Keywords: cryopyrin-associated periodic syndromes, familial cold autoinflammatory syndrome, Muckle-Wells syndrome, neonatal-onset multisystem inflammatory disease, chronic infantile neurological cutaneous and articular syndrome
Over the past decade, our understanding of the clinical and molecular characteristics of hereditary autoinflammatory diseases has expanded tremendously.1,2 The autoinflammatory diseases encompass a wide spectrum, characterized by recurrent episodes of fever and inflammation involving multiple organs and tissues. However, unlike autoimmune disorders, the episodes of inflammation are not associated with high titers of autoantibodies or antigen-specific T cells.1–4 Genetically defined disorders in this disease group include familial Mediterranean fever (FMF) and the tumor necrosis factor (TNF) receptor associated periodic syndrome (TRAPS), which present with episodic fevers and localized inflammation of the serosal membranes, joints, and skin.4 The focus of the current study is the cryopyrin-associated periodic syndromes (CAPS).
The disease spectrum of CAPS includes the familial cold autoinflammatory syndrome (FCAS), Muckle-Wells syndrome (MWS), and neonatal-onset multisystem inflammatory disease (NOMID), also known as CINCA (chronic infantile neurological cutaneous and articular syndrome).

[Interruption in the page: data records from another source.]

-- ==== Sys2Proof/Machine/Task.lean ====
section
/-!
DEFINITION. Class 12 and the end of spans, phases and tasks (R189, R237, R319, R388, R394 to R402): `exit`, `phase.end` and
its commit, the extended resources of a team, `spawn`, `yield`, `age` and `lvl`.
-/

noncomputable section

namespace Sys2Proof.Machine

open Sys2Proof

/-! ## exit and phase.end -/

/-- The held faults that `phase.end` and `exit` deliver (R187, R305, R318). -/
def heldAtEnd (h : HeldBy) : Bool :=
  match h with
  | .command _ _ | .acc _ | .sreg _ | .task _ => true
  | .reg _ | .issue | .farFence => false

/-- The oldest held fault that `phase.end` or `exit` delivers: also a LENGTH_OVERFLOW held in a vector register (R276). -/
def State.endFault (s : State) : Option Held :=
  if s.sp.privileged then none
  else (s.sp.held.filter fun h => heldAtEnd h.by_ || h.trap.code == 15).getLast?

/-- Is a command of the focused span not complete?  One stopped by a fault counts as complete (R187). -/
def State.commandsOpen (s : State) : Bool := s.sp.cmds.any fun c => !c.complete && c.stopped.isNone

/-- Has a record that the focused span owns been accepted and not completed (R319)? -/
def State.ownsTask (s : State) : Bool :=
  s.starter.any fun e => e.words.isSome && e.owner = s.sp.id && e.ownerGroup == s.sp.group && !e.complete

/-- Does an engine operation access memory? -/
def EngineKind.accesses (k : EngineKind) : Bool :=
  match k with
  | .drain .. | .spmv .. | .sptrsv .. => true
  | .mma .. | .mprom _ | .bmult .. | .bcres .. | .bdiv .. | .bmodb .. | .limbTiles _ | .task _ => false

/-- Does a long operation that is not an access of its own access memory? -/
def SlowKind.accesses (k : SlowKind) : Bool :=
  match k with
  | .long .. | .ttask .. => true
  | .halloc .. | .status .. | .pair .. | .tile .. | .nothing => false

/-- Is an operation a `bfill`, which may hold LENGTH_OVERFLOW for `phase.end` or `exit` when it completes (R276)? -/
def MemOp.fills (o : MemOp) : Bool :=
  match o.dest with
  | .big _ _ => true
  | _ => false

/-- Has every access of the focused span, on every path, been performed (Table 12.1), and every `bfill` completed? -/
def State.allPerformed (s : State) : Bool :=
  let me := s.sp.id
  !((s.memOps.any fun o => o.span = me && (o.fills || o.reqs.any fun q => q.status.onWay)) ||
    (s.slowOps.any fun o => o.span = me && o.kind.accesses) || s.core.ops.any fun o => o.span = me && o.kind.accesses)

/-- `phase.end` and `exit` wait for commands, deliver held faults, and wait for owned records, for the older
register-writing operations of class A, and for every access of the span (R44, R189, R319, Table 12.1); then the region
ends. -/
def State.atEnd (s : State) (go : State → State) : State :=
  if s.commandsOpen then s.stall
  else
    match s.endFault with
    | some h => s.deliver h
    | none => if s.ownsTask || !s.quietA || !s.allPerformed then s.stall else go s.endRegion

/-- `exit` (R237): the lanes leave after the packet.  Matrix-engine and Coachman operations that access no memory stay in
flight (R44). -/
def execExit (c : Bool) (s : State) : Host.Outcome State Fault Refusal :=
  s.issue1 (.exit c) fun t => t.atEnd fun u => u.transfer fun _ => .exit

/-- `phase.end` (R388): it also waits until no pending bit of the span is set; then the gang waits for the commit of its
group. -/
def execPhaseEnd (c : Bool) (s : State) : Host.Outcome State Fault Refusal :=
  s.issue1 (.phaseEnd c) fun t => if t.sp.pend.some_ && !t.commandsOpen && t.endFault.isNone then t.stall else t.atEnd fun u => u.waitIn .phaseEnd

/-- The last span of a group has exited: the task ends (R355, R388). -/
def State.endTask (s : State) (g : Group) : State :=
  (((s.releaseSaddles g.id).setBox g.die g.box 4).dropGroup g.id).groupEnded g

/-- Has a group an operation left with its matrix engine or Coachman (R44)? -/
def State.workLeft (s : State) (g : Group) : Bool :=
  let mine (id : SpanId) : Bool := (s.spanOf id).map (fun p => p.group) == some g.id
  (s.slowOps.any fun o => mine o.span) ||
    (s.coreOf g.bindRec.core).ops.any fun o => mine o.span && (match o.kind with
      | .task _ => false
      | _ => true)

/-- The task of a group whose spans have all exited ends; operations that `exit` left in flight hold its storage until
they have completed (log 95). -/
def State.endIfDone (s : State) (g : Group) : State :=
  if g.status == .running && s.allExited g.id && !s.workLeft g then s.endTask g else s

/-- The tasks that end now. -/
def State.endExited (s : State) : State :=
  match s.allGroups.find? fun g => g.id != 0 && s.allExited g.id with
  | some g => s.endIfDone g
  | none => s

/-- Has every slice of a span exited? -/
def Span.gone (p : Span) : Bool := vecAll p.slices fun x => x.exited == 15

/-- What follows when slices have exited: a span that has ended leaves the Reins (R311) and its Starter entries (R315),
and the end of the last one ends the task. -/
def State.afterExit (s : State) : State :=
  if !s.sp.live || !s.sp.gone then s
  else
    ({ s with
      core := s.core.leaveReins s.sp.id.slot,
      starter := s.starter.filter fun e => !(e.words.isSome && e.owner = s.sp.id && e.ownerGroup == s.sp.group) } :
      State).endIfDone s.grp

/-- Does a span stand at one `phase.end` with all its slices that have not exited? -/
def Span.atPhaseEnd (p : Span) : Bool :=
  let live := positions 8 fun j => (p.slice j).exited != 15
  !live.isEmpty && live.all fun j =>
    (p.slice j).wait == some .phaseEnd && (p.slice j).pc == (p.slice (live.headD 0)).pc &&
      (p.slice j).slot == (p.slice (live.headD 0)).slot

/-- Does every span of a group that has not exited wait at a `phase.end`? -/
def State.commitReady (s : State) (g : GroupId) : Bool :=
  let ps := (s.spansOf g).filter fun p => !p.gone
  !ps.isEmpty && ps.all fun p => p.atPhaseEnd && !p.privileged

/-- The commit of a group's phase (R388 to R390). -/
def State.commitPhase (s : State) (g : Group) : State :=
  let r := s.recordBy g.launch
  let b := g.bindRec
  let bag := b.bag.toNat
  let next := 1 - s.bagCur b
  let buf := bagBuffer bag r next
  let live := (s.spansOf g.id).filter fun p => !p.gone
  let mask := live.foldl (fun a p => a + 2 ^ (p.rank % 64)) 0
  let s1 := s.bagWrite buf (bytesLE 8 live.length ++ bytesLE 8 mask ++ bytesLE 48 0)
  let s2 := live.foldl (fun t p => t.bagWrite (buf + 64 + bagRecord r * p.rank) (t.spanRecordBytes r p)) s1
  let s3 := s2.bagWrite bag (bytesLE 8 next ++ bytesLE 8 (b.phase + 1).toNat ++ bytesLE 48 0)
  let s4 := (s3.releaseSaddles g.id).setBox g.die g.box 3
  let req : BindRecord :=
    { b with nspan := BitVec.ofNat 7 live.length, phase := b.phase + 1, age := 0, deadline := BitVec.allOnes 64 }
  let s5 := s4.dropGroup g.id
  { s5 with host := { s5.host with requests := s5.host.requests ++ [(g.launch, req)] } }

/-- `PHASE_COMMIT` (R388): the last span of the group has reached its `phase.end`. -/
def execPhaseCommit (sp : SpanId) (s : State) : Host.Outcome State Fault Refusal :=
  match s.spanOf sp with
  | none => happens s
  | some p =>
    match s.groupOf p.group with
    | none => happens s
    | some g => happens (if g.status == .running && s.commitReady g.id then s.commitPhase g else s)

/-! ## Extended resources (R394 to R398) -/

/-- The amounts of an `acqx` or `relx` operand: registers in units of 8, tiles, accumulators. -/
def amounts (x : DWord) : Nat × Nat × Nat := (fld x 0 4, fld x 8 7, fld x 16 5)

/-- The result that `acqx` has at once, if it has one (R395). -/
def State.acqxNow (s : State) (x : DWord) : Option DWord :=
  let (v, t, a) := amounts x
  let g := s.grp
  let r := s.launchRecord
  if fld x 4 4 != 0 || fld x 15 1 != 0 || fld x 21 43 != 0 then some 3
  else if 64 < g.vregs + 8 * v || 64 < g.tiles.length + t || 16 < g.accs.length + a ||
      recTeamV r < 8 * (g.xv + v) * g.bindRec.nspan.toNat || recTeamT r < g.tiles.length + t ||
      recTeamA r < g.accs.length + a then some 2
  else if v = 0 && t = 0 && a = 0 then some 0
  else none

/-- `acqx` (R395): a request that is not decided at once waits in the team's queue. -/
def execAcqx (c : Bool) (d a : RegNo) (s : State) : Host.Outcome State Fault Refusal :=
  s.issue1 (.acqx c d a) fun t =>
    match t.gangWait with
    | some (.acqxDone r) => t.ws d r
    | _ =>
      t.afterDrain fun u =>
        let x := u.rs a
        match u.acqxNow x with
        | some r => u.ws d r
        | none =>
          let (nv, nt, na) := amounts x
          let q : AcqReq :=
            { span := u.sp.id, gang := u.issue.gang, age := u.grp.bindRec.age, v := nv, t := nt, a := na, since := u.now }
          ({ u with core := { u.core with acqs := u.core.acqs ++ [q] } } : State).waitIn .acqx

/-- Is a queued request before another (R395)? -/
def acqBefore (x y : AcqReq) : Bool :=
  decide (x.age.toNat < y.age.toNat) || (x.age == y.age && decide (x.span.slot.toNat < y.span.slot.toNat))

/-- The group of a queued request. -/
def State.groupAt (s : State) (id : SpanId) : Option Group :=
  match s.spanOf id with
  | some p => s.groupOf p.group
  | none => none

/-- What a team's pool has free on a core. -/
def State.poolFree (s : State) (k : CoreId) (t : Team) : Nat × Nat × Nat :=
  let gs := (s.groupsOn k).filter fun g => g.launch == t.launch
  (t.teamv - sumOf gs (fun g => 8 * g.xv * g.bindRec.nspan.toNat), t.teamt - sumOf gs (fun g => g.tiles.length),
    t.teama - sumOf gs fun g => g.accs.length)

/-- Ends the wait of a queued request with a result. -/
def State.answerAcq (s : State) (q : AcqReq) (r : DWord) : State :=
  let wake (w : Wait) : Option Wait := if w = .acqx then some (.acqxDone r) else none
  let s1 := s.updCore q.span.core fun c => { c with acqs := c.acqs.filter fun x => x != q }
  s1.updSpan q.span fun p => { p with slices := vecMap p.slices fun j x =>
    match x.wait with
    | some w => if bitOn q.gang j then { x with wait := some ((wake w).getD w) } else x
    | none => x }

/-- Zeroes newly granted registers of a span (R394). -/
def Span.grantRegs (p : Span) (lo n : Nat) : Span :=
  let new (i : Nat) : Bool := decide (lo ≤ i) && decide (i < lo + n)
  { p with regs := { p.regs with
      v := vecMap p.regs.v fun i x => if new i then zeroLanes else x,
      tag := vecMap p.regs.tag fun i x => if new i then zeroTag else x } }

/-- Grants a request (R394, R395). -/
def State.grantAcq (s : State) (q : AcqReq) (g : Group) : State :=
  let lo := g.vregs
  let s1 := (s.spansOf g.id).foldl (fun t p => t.updSpan p.id fun x => x.grantRegs lo (8 * q.v)) s
  let s2 := s1.updGroup g.id fun x =>
    { x with xv := x.xv + q.v, tiles := x.tiles ++ List.replicate q.t Tile.zero,
             accs := x.accs ++ List.replicate q.a Acc.zero }
  s2.answerAcq q 0

/-- Does a group hold extended resources? -/
def Group.holds (g : Group) : Bool := g.xv != 0 || !g.tiles.isEmpty || !g.accs.isEmpty

/-- Does a span of a group wait for a saddle? -/
def State.waitsSaddle (s : State) (g : GroupId) : Bool :=
  (s.spansOf g).any fun p => vecAny p.slices fun x =>
    match x.wait with
    | some (.saddle _ _) => true
    | _ => false

/-- The head of a team's queue cannot be granted: RETREAT for the younger holders' requests, and the unseat of those that
wait for a saddle (R396). -/
def State.retreat (s : State) (k : CoreId) (t : Team) (head : AcqReq) (g : Group) : State :=
  let younger := (s.groupsOn k).filter fun x =>
    x.launch == t.launch && x.id != g.id && decide (head.age.toNat < x.bindRec.age.toNat) && x.holds
  younger.foldl (fun u x =>
    let mine := (u.coreOf k).acqs.filter fun q => (u.groupAt q.span).map (fun y => y.id) == some x.id
    let u1 := mine.foldl (fun w q => w.answerAcq q 1) u
    if u1.waitsSaddle x.id then u1.startUnseat x.id else u1) s

/-- Serves the queue of one team: heads are granted while the pool has room; `fuel` bounds their number. -/
def State.serveTeam (fuel : Nat) (s : State) (k : CoreId) (t : Team) : State :=
  match fuel with
  | 0 => s
  | n + 1 =>
    let qs := (s.coreOf k).acqs.filter fun q => (s.groupAt q.span).map (fun g => g.launch) == some t.launch
    match sortBy acqBefore qs with
    | [] => s
    | q :: _ =>
      match s.groupAt q.span with
      | none => s
      | some g =>
        let (fv, ft, fa) := s.poolFree k t
        if 8 * q.v * g.bindRec.nspan.toNat ≤ fv ∧ q.t ≤ ft ∧ q.a ≤ fa then (s.grantAcq q g).serveTeam n k t
        else s.retreat k t q g

/-- `ACQX_GRANT` (R395, R396): the queues of a core's teams are served. -/
def execAcqxGrant (k : CoreId) (s : State) : Host.Outcome State Fault Refusal :=
  let c := s.coreOf k
  happens (c.teams.foldl (fun t x => t.serveTeam (c.acqs.length) k x) s)

/-- Brings a gang of a span to the front as the one that issues at its lowest slice's word, for a trap outside issue. -/
def State.asGang (s : State) (id : SpanId) (gang : BitVec 8) : State :=
  let t := s.focus id
  let x := t.sp.slice (lowestSlice (bitOn gang))
  { t with issue := { Issue.zero with gang := gang, pc := x.pc, slot := x.slot, next := x.slot + 1 } }

/-- `ACQUIRE_TIMEOUT` (R397) -/
def execAcquireTimeout (sp : SpanId) (s : State) : Host.Outcome State Fault Refusal :=
  match (s.coreOf sp.core).acqs.find? fun q => q.span = sp, s.groupAt sp with
  | some q, some g =>
    let tmo := fld (s.recordBy g.launch) 48 16
    if tmo = 0 || !g.holds || g.status != .running || s.now.toNat < q.since.toNat + 1000 * tmo then happens s
    else
      let s1 := s.updCore sp.core fun c => { c with acqs := c.acqs.filter fun x => x != q }
      let s2 := s1.asGang sp q.gang
      happens (s2.raise (s2.trapOf 19 0))
  | _, _ => happens s

/-- The registers that a `relx` would return, for the pending test (R398). -/
def Group.topRefs (g : Group) (v t a : Nat) : List Ref :=
  let vs := (List.range (8 * v)).map fun i => Ref.v (g.vregs - 1 - i)
  let ts := (List.range t).flatMap fun i => [Ref.tile (g.tiles.length - 1 - i), Ref.shape (g.tiles.length - 1 - i)]
  vs ++ ts ++ (List.range a).map fun i => Ref.acc (g.accs.length - 1 - i)

/-- Is a register pending in any slice of a span? -/
def Pending.has (pd : Pending) (r : Ref) : Bool :=
  match r with
  | .v n => vecAny pd.v fun x => bitOn x n
  | .m n => vecAny pd.m fun x => bitOn x n
  | .s n => bitOn pd.s n
  | .tile n => bitOn pd.tile n
  | .acc n => bitOn pd.acc n
  | .shape n => bitOn pd.shape n

/-- Does an engine operation of the group still read one of the top t tiles? -/
def State.topTileRead (s : State) (g : Group) (t : Nat) : Bool :=
  (s.coreOf g.bindRec.core).ops.any fun o =>
    ((s.spanOf o.span).map fun p => p.group) == some g.id &&
      (match o.kind with
       | .mma ta tb _ _ _ _ => decide (g.tiles.length ≤ ta.toNat + t) || decide (g.tiles.length ≤ tb.toNat + t)
       | _ => false)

They are caused by missense mutations in the cold-induced autoinflammatory syndrome-1-gene (CIAS1), also referred to as NLRP3 or NALP3.4 This genetic defect has been linked to the overproduction of interleukin-1β (IL-1β) both in vitro and in patients, suggesting that IL-1 blocking therapy might be beneficial.5 Treatment with IL-1 blocking agents such as anakinra, a recombinant IL-1 receptor antagonist, has been very effective in these patients.6
The clinical manifestations of CAPS are a continuum of disease severity with overlapping phenotypic features, but can be separated on the basis of their organ manifestations and the disease triggers. FCAS, the mildest form of CAPS, is characterized by recurrent and short-lived episodes of rash, fever, arthralgias, and conjunctivitis that are triggered by exposure to cold.4,7 Symptoms occur early and in many patients within the first 6 months of life. Most patients have a normal life span, and the development of complications from chronic inflammation such as amyloidosis and hearing loss (HL) is rare. Patients described as having MWS present with recurrent attacks of rash, fever, arthralgias, and conjunctivitis. However, their disease is typically not triggered by exposure to cold. Patients with MWS develop more severe ocular and central nervous system (CNS) symptoms including uveitis, episcleritis, and headaches.4,7 Hearing loss is described in many patients in their second and third decades of life, and the development of amyloidosis has been reported in up to 30% of patients.4,7
NOMID is the most severe form of CAPS and has the worst prognosis. Because of the severe phenotype, patients do not reproduce and the mutations occur sporadically. Symptoms typically occur at birth or in early infancy and include rash, fever, and joint inflammation. Joint manifestations vary in severity, ranging from arthralgias with swelling and effusion to debilitating arthropathy resulting from excessive bony overgrowth occurring in one-third of the patients.3,4,7 Ocular manifestations of NOMID are also severe and include uveitis, optic atrophy, and blindness in 25% of patients.3 CNS involvement is the most devastating feature of NOMID and can present as chronic headaches, papilledema, aseptic meningitis, seizures, and cerebral atrophy.6,7 Interestingly, in NOMID patients, genetic mutations in CIAS1 can be found in only about 60% of patients; however, the clinical characteristics of “mutation-negative” patients with NOMID and their response to therapy do not differ.6 Sometimes, the phenotype between NOMID and MWS overlaps.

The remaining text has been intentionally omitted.